Task to complete => Check every line below for the word "stores" and copy the ones that have it.

Recorded data =>
•••

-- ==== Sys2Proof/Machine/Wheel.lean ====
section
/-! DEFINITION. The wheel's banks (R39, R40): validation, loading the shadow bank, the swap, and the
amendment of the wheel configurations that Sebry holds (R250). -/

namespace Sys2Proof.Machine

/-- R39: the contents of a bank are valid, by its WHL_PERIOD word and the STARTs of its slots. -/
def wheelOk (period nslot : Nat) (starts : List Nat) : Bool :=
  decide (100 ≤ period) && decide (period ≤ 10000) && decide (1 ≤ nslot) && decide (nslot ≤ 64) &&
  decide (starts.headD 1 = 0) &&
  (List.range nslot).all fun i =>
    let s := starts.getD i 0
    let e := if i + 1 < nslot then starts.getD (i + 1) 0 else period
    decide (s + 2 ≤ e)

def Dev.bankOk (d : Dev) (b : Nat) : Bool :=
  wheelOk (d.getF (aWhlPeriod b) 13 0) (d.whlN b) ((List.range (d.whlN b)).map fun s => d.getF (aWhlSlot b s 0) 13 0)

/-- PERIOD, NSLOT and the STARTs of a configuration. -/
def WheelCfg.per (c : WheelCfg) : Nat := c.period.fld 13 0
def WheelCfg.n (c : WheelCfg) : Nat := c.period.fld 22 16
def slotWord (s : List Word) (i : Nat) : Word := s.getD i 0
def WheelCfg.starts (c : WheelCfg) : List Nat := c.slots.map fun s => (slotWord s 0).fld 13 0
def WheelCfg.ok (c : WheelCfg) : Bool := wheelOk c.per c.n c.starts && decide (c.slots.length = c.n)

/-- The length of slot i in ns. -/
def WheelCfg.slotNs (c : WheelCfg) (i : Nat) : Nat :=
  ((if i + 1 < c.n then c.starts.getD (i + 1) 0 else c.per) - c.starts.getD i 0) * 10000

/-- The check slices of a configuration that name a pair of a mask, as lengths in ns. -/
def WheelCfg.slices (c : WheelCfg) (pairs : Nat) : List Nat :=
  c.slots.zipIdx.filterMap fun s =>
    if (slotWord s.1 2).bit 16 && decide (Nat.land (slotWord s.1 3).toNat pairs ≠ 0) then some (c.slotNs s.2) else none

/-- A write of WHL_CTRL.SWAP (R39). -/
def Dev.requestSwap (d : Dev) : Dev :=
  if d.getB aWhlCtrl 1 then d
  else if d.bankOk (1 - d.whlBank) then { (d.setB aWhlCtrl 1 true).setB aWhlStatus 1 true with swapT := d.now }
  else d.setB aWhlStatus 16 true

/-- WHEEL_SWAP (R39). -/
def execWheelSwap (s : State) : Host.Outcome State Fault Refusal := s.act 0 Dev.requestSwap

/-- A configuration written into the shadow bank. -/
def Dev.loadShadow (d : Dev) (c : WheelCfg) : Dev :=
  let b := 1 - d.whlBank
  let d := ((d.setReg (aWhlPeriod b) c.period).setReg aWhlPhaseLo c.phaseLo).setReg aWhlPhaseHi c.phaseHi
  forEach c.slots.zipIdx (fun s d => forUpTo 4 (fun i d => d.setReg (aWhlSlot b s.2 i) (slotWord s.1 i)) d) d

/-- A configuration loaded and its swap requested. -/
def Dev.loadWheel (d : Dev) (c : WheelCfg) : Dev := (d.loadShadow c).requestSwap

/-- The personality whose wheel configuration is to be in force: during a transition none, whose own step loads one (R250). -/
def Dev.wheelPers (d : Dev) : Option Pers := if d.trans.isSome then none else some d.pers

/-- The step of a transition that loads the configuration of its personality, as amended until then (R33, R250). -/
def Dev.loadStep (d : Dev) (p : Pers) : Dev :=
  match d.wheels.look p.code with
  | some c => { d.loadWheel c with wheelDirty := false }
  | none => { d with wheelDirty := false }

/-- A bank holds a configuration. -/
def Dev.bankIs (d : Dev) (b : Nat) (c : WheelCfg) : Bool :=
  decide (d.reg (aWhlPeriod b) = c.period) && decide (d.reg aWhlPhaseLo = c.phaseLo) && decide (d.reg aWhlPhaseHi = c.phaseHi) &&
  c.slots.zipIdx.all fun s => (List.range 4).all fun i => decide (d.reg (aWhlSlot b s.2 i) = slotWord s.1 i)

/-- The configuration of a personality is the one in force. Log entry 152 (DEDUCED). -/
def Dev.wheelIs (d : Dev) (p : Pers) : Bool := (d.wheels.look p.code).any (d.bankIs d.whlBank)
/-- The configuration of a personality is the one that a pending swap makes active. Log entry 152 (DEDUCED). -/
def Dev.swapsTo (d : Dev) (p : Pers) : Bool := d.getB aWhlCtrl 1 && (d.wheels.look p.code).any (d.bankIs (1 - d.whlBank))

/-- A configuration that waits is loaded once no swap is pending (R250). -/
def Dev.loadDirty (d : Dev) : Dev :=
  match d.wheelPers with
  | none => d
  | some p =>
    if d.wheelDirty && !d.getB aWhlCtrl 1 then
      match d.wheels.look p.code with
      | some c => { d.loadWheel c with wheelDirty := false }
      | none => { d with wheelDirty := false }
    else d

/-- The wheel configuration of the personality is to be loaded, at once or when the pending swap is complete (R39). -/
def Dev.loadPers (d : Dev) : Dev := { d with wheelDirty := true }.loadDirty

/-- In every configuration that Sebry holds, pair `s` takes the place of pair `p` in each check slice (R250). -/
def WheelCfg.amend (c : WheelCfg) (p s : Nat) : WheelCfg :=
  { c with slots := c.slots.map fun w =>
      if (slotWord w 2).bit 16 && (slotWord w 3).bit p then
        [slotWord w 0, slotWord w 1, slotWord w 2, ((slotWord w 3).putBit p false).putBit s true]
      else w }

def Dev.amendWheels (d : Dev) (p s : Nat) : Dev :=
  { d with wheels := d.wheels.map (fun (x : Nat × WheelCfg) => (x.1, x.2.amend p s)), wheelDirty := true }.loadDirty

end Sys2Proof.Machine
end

•••

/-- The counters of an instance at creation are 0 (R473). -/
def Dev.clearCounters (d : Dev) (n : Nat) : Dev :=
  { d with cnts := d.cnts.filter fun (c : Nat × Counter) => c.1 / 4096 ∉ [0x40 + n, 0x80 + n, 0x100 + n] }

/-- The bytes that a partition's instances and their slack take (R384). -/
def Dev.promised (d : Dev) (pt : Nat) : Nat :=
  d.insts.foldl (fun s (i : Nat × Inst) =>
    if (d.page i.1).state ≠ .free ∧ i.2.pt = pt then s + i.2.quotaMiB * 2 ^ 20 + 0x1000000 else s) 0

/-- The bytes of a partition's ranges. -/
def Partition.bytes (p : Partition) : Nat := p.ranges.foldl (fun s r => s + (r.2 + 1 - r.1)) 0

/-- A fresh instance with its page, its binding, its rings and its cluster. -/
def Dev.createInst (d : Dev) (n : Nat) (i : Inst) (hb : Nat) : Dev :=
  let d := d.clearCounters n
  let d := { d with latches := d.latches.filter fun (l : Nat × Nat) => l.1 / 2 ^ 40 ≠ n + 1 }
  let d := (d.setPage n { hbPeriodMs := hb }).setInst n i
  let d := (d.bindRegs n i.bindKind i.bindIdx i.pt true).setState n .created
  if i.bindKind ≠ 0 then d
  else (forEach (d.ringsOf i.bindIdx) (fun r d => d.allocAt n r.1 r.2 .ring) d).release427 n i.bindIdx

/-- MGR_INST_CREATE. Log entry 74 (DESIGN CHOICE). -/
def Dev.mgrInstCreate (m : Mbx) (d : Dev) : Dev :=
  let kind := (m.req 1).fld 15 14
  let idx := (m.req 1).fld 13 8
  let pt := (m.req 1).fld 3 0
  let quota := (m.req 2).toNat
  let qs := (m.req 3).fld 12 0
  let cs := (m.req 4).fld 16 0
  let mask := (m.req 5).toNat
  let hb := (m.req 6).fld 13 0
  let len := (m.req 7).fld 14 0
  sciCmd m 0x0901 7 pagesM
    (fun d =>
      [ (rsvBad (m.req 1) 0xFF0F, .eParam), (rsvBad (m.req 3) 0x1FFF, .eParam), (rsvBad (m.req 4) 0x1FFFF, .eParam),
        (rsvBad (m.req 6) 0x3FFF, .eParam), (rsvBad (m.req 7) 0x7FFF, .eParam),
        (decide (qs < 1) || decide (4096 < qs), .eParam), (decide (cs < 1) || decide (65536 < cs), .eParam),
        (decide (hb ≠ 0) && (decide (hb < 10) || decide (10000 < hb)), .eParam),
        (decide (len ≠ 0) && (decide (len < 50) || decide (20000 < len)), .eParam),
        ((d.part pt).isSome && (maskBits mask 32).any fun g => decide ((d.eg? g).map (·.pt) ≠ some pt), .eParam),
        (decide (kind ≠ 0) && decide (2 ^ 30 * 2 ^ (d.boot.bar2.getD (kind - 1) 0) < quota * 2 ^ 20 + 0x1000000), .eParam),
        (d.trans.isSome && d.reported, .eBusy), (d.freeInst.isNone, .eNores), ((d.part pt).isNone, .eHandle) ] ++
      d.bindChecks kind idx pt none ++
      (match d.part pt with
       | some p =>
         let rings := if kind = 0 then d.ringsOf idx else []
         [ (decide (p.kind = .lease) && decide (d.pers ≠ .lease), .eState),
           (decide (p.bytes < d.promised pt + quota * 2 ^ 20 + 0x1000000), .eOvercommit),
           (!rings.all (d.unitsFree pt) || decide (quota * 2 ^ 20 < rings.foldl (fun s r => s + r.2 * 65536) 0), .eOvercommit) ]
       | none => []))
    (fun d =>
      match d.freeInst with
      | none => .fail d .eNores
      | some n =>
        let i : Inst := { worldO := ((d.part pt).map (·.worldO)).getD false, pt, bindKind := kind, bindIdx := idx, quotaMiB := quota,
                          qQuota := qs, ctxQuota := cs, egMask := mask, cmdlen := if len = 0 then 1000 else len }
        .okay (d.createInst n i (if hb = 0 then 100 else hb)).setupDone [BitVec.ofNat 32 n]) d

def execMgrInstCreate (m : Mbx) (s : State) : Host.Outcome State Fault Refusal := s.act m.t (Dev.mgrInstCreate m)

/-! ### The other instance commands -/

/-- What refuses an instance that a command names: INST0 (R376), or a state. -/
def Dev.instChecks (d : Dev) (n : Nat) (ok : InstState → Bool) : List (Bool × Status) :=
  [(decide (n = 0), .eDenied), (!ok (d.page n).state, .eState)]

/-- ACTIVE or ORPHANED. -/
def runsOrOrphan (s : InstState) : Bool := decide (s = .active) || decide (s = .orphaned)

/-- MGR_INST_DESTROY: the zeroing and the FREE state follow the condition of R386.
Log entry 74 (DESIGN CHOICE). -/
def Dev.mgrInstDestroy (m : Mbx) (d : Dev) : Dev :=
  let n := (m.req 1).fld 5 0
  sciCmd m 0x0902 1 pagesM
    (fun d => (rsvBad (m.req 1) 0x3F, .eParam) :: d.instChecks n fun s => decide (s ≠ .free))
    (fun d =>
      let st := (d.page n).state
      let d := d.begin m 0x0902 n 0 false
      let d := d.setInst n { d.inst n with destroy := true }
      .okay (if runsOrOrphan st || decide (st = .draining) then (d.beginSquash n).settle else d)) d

•••

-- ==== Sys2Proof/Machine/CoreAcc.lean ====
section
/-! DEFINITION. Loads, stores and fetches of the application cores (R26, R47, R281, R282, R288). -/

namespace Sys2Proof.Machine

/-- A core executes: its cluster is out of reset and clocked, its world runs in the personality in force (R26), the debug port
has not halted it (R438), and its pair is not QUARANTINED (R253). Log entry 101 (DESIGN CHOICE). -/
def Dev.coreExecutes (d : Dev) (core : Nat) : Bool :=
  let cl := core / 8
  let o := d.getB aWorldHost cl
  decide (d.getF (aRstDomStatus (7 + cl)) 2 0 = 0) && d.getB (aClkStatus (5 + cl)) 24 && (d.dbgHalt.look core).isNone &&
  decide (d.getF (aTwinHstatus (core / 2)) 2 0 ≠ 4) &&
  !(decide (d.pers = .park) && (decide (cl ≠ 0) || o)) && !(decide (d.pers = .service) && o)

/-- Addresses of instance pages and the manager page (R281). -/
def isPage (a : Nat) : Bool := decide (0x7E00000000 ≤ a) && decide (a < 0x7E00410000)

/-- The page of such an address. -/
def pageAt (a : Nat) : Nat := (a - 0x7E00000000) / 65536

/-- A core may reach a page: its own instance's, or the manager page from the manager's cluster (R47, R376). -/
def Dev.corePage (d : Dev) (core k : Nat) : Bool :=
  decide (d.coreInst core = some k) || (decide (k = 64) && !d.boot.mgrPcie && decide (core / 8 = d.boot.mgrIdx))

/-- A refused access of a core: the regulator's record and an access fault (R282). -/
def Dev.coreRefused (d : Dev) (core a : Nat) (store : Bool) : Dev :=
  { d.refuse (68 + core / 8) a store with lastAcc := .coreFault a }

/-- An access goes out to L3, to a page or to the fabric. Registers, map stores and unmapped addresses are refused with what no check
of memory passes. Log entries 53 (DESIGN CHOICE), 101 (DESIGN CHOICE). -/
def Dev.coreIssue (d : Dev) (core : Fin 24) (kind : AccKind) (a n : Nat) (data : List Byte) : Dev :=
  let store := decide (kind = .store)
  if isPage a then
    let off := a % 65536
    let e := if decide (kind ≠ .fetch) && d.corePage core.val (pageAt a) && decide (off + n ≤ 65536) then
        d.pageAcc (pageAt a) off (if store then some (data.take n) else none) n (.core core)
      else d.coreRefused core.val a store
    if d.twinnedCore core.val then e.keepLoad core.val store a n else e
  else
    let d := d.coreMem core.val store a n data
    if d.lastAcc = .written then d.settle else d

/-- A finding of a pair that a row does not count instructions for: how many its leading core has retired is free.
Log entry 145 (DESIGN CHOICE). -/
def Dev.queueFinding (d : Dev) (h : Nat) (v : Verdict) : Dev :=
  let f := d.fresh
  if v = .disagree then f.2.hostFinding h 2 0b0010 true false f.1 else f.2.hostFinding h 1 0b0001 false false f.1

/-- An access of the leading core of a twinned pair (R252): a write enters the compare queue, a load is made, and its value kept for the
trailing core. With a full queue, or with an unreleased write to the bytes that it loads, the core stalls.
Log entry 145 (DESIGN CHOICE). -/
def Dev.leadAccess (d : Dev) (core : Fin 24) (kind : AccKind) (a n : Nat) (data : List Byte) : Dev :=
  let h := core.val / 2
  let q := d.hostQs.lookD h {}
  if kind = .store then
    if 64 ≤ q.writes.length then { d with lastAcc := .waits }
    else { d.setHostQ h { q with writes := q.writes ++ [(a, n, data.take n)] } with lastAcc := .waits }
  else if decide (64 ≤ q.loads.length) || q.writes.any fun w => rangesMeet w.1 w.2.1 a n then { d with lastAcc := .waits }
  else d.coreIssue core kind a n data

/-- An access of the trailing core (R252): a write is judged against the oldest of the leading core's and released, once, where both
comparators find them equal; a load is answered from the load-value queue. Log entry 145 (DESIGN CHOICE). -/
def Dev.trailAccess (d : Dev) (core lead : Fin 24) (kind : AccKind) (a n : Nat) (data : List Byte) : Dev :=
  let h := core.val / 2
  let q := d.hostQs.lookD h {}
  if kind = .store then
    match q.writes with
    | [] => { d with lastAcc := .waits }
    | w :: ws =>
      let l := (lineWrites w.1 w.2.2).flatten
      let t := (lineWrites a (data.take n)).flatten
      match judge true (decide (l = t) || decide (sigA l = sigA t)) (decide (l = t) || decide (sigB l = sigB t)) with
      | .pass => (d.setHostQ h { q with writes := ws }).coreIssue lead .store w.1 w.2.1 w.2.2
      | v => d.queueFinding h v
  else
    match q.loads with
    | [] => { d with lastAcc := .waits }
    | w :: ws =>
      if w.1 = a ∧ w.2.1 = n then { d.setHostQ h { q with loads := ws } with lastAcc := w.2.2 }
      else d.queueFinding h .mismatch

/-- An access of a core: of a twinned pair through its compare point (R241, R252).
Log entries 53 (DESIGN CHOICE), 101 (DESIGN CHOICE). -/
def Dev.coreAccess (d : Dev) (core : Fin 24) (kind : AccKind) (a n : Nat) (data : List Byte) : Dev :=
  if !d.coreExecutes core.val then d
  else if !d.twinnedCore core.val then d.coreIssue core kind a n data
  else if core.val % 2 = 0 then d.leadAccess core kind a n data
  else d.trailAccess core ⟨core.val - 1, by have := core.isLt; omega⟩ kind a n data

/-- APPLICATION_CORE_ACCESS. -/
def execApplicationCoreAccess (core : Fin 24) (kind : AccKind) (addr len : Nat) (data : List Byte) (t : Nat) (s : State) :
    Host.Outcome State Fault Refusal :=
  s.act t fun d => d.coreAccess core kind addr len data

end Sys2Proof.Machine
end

•••

Response area =>
/-! DEFINITION. Loads, stores and fetches of the application cores (R26, R47, R281, R282, R288). -/
/-- An access goes out to L3, to a page or to the fabric. Registers, map stores and unmapped addresses are refused with what no check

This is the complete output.